Yip your right DAF, he admitted it only equaled the 7mm WSM  but was a much better mag fit than a 7mm WSM, some people just wont something different, a wyatt mag would fix the mag length issue with the 7mm WSM

----------


## Terminator

> I have thought of doing something like this with my 7mmSAUM which I don't "need" anymore. Thinking 338 Thor/Excaliber, single shot, probably 27 inch barrel. But I'm trying to sell the rifle to resist the temptation... In my way of thinking, a hot 7mm out performs a 338 Norma as an all round hunting rifle (other than barrel life), so if you are doing a 338, do a big one...

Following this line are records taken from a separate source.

theorem Up.keepLine (h : Up s) {s' : State} (e1 : s'.startup = s.startup)
    (e2 : Sys2Proof.Machine.settings s' = Sys2Proof.Machine.settings s) (e3 : s'.scanner = s.scanner)
    (e4 : s'.intake = s.intake)
    (e5 : s'.station = s.station) (e6 : s'.line = s.line) (e7 : sentFrame s' = sentFrame s) (r : AtRest s') (f : FloorSound s') : Up s' :=
  h.of e1 e2 e3 e4 r (h.line.keep e6 e7 e5 (by rw [e1])) f

theorem Up.slotRead (h : Up s) (o : ReadOwner) (b : List Byte) : Up (completeSlotRead o b s) :=
  h.keepLine (by simp) (by simp) (by simp) (by simp) (by simp) (by simp) (by simp) (completeSlotRead_rest h.rest h.settings o b) (completeSlotRead_fl h.floor o b)
theorem Up.watchdog (h : Up s) : Up (expireWatchdog s) :=
  h.keepLine (by simp) (by simp) (by simp) (by simp) (by simp) (by simp) (by simp) (expireWatchdog_rest h.rest h.settings) (expireWatchdog_fl h.floor)
theorem Up.recovery (h : Up s) : Up (expireRecovery s) :=
  h.keepLine (by simp) (by simp) (by simp) (by simp) (by simp) (by simp) (by unfold expireRecovery; split <;> simp) (expireRecovery_rest h.rest) (expireRecovery_fl h.floor)
theorem Up.recoveryRead (h : Up s) (o : ReadOwner) (b : List Byte) : Up (completeRecovery o b s) :=
  h.keepLine (by simp) (by simp) (by simp) (by simp) (by simp) (by simp) (by unfold completeRecovery; (repeat' split) <;> simp) (completeRecovery_rest h.rest o b) (completeRecovery_fl h.floor o b)
theorem Up.settleIdle (h : Up s) : Up (expireSettleIdle s) :=
  h.keepLine (by simp) (by simp) (by simp) (by simp) (by simp) (by simp) (by simp) (expireSettleIdle_rest h.rest) (expireSettleIdle_floor h.floor)

theorem beginStep_intake (s : State) : (beginStep s).intake = s.intake ∨ ∃ i rest, s.intake.items = i :: rest ∧
    (beginStep s).intake = s.intake.take i rest := by
  unfold beginStep
  split
  · dsimp only
    split
    · left; simp
    · split
      · rename_i i rest hi
        right; exact ⟨i, rest, hi, by simp⟩
      · left; rfl
  · left; rfl

theorem Up.begin (h : Up s) : Up (beginStep s) := by
  have hi : IntakeSound (beginStep s).intake ∧ (beginStep s).intake.taken + BitVec.ofNat 32 (beginStep s).intake.strokes + (beginStep s).intake.lost = s.intake.taken + BitVec.ofNat 32 s.intake.strokes + s.intake.lost := by
    rcases beginStep_intake s with e | ⟨i, rest, e1, e2⟩
    · rw [e]; exact ⟨h.intake, rfl⟩
    · rw [e2]; exact ⟨take_sound _ _ _ h.intake e1, take_balance _ _ _ e1⟩
  refine ⟨by simp [h.ended], h.startup.keep h.ended (by simp), h.settings.congr (by simp), by simp [h.scanner], hi.1, ?_, beginStep_rest h.rest h.settings h.intake, h.line.keep (by simp) (by simp) (by simp) (by simp), beginStep_fl h.floor⟩
  unfold StrokeBalance
  rw [hi.2, show (beginStep s).scanner = s.scanner by simp]; exact h.balance

/-! ## The keyboard -/

theorem Up.pulse (h : Up s) : Up (requestPulse s) :=
  h.keepLine (by simp) (by simp [requestPulse]) (by simp) (by simp) (by simp) (by simp) (by simp) (h.rest.same (by simp) (by simp) (by simp) (by simp)) (h.floor.congr (by simp) (by simp) (by simp) (by simp))

/-- other scanner and intake -/
theorem Up.keys (h : Up s) {s' : State} (k : ScannerSound s'.scanner) (q : IntakeSound s'.intake)
    (b : StrokeBalance s') (e1 : s'.startup = s.startup)
    (e2 : Sys2Proof.Machine.settings s' = Sys2Proof.Machine.settings s)
    (e5 : s'.station = s.station) (e6 : s'.line = s.line) (e7 : s'.feed = s.feed) (e8 : s'.engine = s.engine) (e9 : s'.port = s.port) (e10 : s'.floor = s.floor) : Up s' :=
  ⟨by rw [e1]; exact h.ended, h.startup.keep h.ended e1, h.settings.congr e2, k, q, b, h.rest.same (by rw [e10]) e8 e7 e9, h.line.keep e6 (by unfold sentFrame; rw [e7]) e5 (by rw [e1]),
    h.floor.congr e10 e5 (by rw [e6]) (by rw [e7])⟩

theorem changeContact_completed (c : Contact) (b : Bool) (s : State)
    : (changeContact c b s).scanner.completed = s.scanner.completed := by
  unfold changeContact; dsimp only; cases c <;> rfl

theorem Up.contact (h : Up s) (c : Contact) (b : Bool) : Up (changeContact c b s) :=
  h.keys (changeContact_sound c b s h.scanner) (by simp; exact h.intake) (by unfold StrokeBalance; rw [changeContact_completed]; simp; exact h.balance) (by simp) (by simp) (by simp) (by simp) (by simp) (by simp) (by simp) (by simp)

theorem setLine_completed (k : Scanner) (c : Contact) (l : Line)
    : (k.setLine c l).completed = k.completed := by cases c <;> rfl

theorem expireDebounce_completed (c : Contact) (s : State)
    : (expireDebounce c s).scanner.completed = s.scanner.completed := by
  have hd : ∀ t : State, (acceptDown c t).scanner.completed = t.scanner.completed := by
    intro t; unfold acceptDown
    split
    · unfold Scanner.keyDown; (repeat' split) <;> simp
    · unfold arriveButton; split <;> simp
    · unfold arriveButton; split <;> simp
  have hu : ∀ t : State, (acceptUp c t).scanner.completed = t.scanner.completed := by
    intro t; unfold acceptUp
    split
    · unfold Scanner.keyUp; dsimp only; (repeat' split) <;> simp
    · rfl
    · rfl
  unfold expireDebounce
  split
  · rw [hd]; simp [setDebounce, setLine_completed]
  · rw [hu]; simp [setDebounce, setLine_completed]
  · rfl

theorem strokes_button (q : Intake) (kind : ItemKind) (t : Clock) (hk : ∀ c, kind ≠ .stroke c)
    : ({ q with items := q.items ++ [{ kind := kind, time := t, gap := 0 }] } : Intake).strokes = q.strokes := by
  unfold Intake.strokes
  simp only [List.countP_append, List.countP_cons, List.countP_nil]
  cases kind with
  | stroke c => exact absurd rfl (hk c)
  | floor => rfl
  | mark => rfl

You wont regret the the 338 excaliber imp 300gr 3150fps, I've just got to get the brass sorted and mine should be up and going some time next year.
You might not need your bigger 338 anymore Claw?? :Wink: 
Did someone say 375 Shhh    :Psmiley: smiley:

----------


## veitnamcam

I suggested 243WSM as you allready have a barrel,338s are cool but how many of them do you want? for a "gerneral hunting rifle" hard to go past a 308, Oh hang on a minit how many of them do you want:grin: You must be a right barstard to buy a xmas present for! Ever thought of a fast twist 30/378? that would be cool but maybe not in a unbraked hunting rifle :Nose Bleed:

----------


## The Claw

> You wont regret the the 338 excaliber imp 300gr 3150fps
> You might not need your bigger 338 anymore Claw??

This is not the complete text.